§ TASK ITEM: Please copy out every line in the entries that includes the word "shape".

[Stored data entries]
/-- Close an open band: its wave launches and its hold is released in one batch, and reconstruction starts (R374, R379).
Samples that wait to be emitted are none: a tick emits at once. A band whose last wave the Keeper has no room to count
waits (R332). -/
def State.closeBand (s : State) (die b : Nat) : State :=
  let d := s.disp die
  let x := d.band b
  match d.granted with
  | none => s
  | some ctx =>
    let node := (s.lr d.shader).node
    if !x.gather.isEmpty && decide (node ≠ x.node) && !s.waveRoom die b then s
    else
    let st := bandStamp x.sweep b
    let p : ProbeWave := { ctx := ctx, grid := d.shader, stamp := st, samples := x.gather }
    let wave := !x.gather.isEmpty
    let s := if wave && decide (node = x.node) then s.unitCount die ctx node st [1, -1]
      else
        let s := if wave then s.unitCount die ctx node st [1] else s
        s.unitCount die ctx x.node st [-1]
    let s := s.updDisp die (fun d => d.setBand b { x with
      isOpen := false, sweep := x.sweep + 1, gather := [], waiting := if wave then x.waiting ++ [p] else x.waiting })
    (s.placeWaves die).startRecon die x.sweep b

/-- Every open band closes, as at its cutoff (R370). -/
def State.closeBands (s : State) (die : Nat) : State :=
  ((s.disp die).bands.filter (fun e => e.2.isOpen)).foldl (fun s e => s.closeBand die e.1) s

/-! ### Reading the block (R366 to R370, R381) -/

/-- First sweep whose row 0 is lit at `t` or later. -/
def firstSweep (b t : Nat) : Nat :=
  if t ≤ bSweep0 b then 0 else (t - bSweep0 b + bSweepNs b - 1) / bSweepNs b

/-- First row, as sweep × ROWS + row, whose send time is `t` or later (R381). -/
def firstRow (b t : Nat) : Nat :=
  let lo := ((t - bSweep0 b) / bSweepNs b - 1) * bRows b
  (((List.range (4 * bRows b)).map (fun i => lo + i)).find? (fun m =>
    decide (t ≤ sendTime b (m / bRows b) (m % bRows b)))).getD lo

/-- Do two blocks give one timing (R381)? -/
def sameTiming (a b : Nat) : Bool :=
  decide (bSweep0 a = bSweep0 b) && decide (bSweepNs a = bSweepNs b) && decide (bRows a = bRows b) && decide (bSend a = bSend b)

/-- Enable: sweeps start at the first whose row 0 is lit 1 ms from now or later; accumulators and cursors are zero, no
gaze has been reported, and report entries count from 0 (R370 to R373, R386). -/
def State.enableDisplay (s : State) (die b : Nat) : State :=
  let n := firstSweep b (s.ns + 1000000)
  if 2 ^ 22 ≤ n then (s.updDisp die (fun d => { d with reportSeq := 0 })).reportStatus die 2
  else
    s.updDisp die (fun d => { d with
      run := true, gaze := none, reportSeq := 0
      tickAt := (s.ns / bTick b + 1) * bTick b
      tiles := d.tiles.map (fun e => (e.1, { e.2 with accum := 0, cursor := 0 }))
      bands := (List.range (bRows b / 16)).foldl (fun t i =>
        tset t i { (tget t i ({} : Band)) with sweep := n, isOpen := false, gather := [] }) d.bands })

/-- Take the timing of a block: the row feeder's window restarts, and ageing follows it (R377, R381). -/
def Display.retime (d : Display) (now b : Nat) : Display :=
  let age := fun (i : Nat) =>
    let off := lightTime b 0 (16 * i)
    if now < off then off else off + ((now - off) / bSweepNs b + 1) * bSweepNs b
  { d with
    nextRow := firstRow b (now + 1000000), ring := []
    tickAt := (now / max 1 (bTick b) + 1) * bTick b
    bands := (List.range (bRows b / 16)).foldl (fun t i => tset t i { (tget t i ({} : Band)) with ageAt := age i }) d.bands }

---

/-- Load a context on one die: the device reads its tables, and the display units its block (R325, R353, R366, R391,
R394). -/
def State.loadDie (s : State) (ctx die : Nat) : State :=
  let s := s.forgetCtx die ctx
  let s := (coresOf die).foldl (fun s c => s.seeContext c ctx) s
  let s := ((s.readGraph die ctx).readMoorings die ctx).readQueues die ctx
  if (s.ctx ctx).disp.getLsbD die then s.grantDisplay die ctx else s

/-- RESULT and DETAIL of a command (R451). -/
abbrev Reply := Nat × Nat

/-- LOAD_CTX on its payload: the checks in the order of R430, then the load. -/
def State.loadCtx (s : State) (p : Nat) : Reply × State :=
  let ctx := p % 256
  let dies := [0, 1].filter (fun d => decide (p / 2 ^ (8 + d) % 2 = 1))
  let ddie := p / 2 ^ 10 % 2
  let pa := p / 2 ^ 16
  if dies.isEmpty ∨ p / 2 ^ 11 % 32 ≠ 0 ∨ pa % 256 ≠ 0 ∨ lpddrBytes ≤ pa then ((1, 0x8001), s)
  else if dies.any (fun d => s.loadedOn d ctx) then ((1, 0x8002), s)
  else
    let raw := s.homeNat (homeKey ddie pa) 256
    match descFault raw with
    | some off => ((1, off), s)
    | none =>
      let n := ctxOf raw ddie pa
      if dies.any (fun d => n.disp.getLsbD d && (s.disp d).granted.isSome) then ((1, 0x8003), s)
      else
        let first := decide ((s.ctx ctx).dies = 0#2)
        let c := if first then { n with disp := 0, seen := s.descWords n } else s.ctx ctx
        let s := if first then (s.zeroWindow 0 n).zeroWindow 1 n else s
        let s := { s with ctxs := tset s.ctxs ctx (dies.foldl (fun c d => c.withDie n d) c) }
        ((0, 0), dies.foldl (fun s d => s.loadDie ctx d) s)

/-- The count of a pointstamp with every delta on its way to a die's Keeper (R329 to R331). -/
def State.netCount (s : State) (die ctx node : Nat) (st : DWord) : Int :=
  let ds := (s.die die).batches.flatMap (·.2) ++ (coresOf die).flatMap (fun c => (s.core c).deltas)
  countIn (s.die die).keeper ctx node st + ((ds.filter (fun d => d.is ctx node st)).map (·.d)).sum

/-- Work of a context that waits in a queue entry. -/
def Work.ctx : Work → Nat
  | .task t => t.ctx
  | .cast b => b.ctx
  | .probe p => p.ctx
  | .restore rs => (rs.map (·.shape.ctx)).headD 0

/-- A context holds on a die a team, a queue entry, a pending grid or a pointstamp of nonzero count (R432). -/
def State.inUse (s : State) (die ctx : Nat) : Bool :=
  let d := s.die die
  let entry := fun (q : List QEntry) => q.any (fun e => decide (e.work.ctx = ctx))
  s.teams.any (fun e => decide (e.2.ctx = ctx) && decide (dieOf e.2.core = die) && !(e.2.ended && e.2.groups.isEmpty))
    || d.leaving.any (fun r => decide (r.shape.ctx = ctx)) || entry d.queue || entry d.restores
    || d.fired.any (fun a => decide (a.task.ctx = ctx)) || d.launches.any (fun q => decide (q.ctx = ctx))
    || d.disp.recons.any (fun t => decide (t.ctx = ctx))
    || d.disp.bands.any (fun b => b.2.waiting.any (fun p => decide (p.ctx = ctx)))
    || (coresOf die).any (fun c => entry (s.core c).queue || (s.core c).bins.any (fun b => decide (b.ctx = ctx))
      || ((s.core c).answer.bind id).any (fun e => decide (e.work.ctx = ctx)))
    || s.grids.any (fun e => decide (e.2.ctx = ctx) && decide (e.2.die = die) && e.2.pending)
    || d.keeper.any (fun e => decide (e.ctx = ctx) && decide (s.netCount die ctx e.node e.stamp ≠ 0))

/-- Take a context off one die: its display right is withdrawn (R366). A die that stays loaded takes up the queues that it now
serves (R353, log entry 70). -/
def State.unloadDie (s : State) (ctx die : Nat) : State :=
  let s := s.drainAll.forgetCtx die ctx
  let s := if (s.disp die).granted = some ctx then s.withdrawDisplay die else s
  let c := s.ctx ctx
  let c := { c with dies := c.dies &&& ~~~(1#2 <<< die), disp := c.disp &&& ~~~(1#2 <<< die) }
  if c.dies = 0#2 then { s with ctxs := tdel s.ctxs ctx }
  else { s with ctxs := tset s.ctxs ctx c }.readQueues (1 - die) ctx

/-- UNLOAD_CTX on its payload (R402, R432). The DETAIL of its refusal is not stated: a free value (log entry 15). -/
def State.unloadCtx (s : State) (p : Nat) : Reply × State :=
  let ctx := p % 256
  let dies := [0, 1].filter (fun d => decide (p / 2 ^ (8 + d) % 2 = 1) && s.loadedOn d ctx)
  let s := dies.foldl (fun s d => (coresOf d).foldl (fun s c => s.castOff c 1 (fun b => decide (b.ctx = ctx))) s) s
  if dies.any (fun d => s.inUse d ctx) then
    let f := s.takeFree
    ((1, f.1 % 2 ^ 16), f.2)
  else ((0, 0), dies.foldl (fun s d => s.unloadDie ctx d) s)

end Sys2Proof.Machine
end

§ EXERCISE ANSWER:
  | .restore rs => (rs.map (·.shape.ctx)).headD 0
    || d.leaving.any (fun r => decide (r.shape.ctx = ctx)) || entry d.queue || entry d.restores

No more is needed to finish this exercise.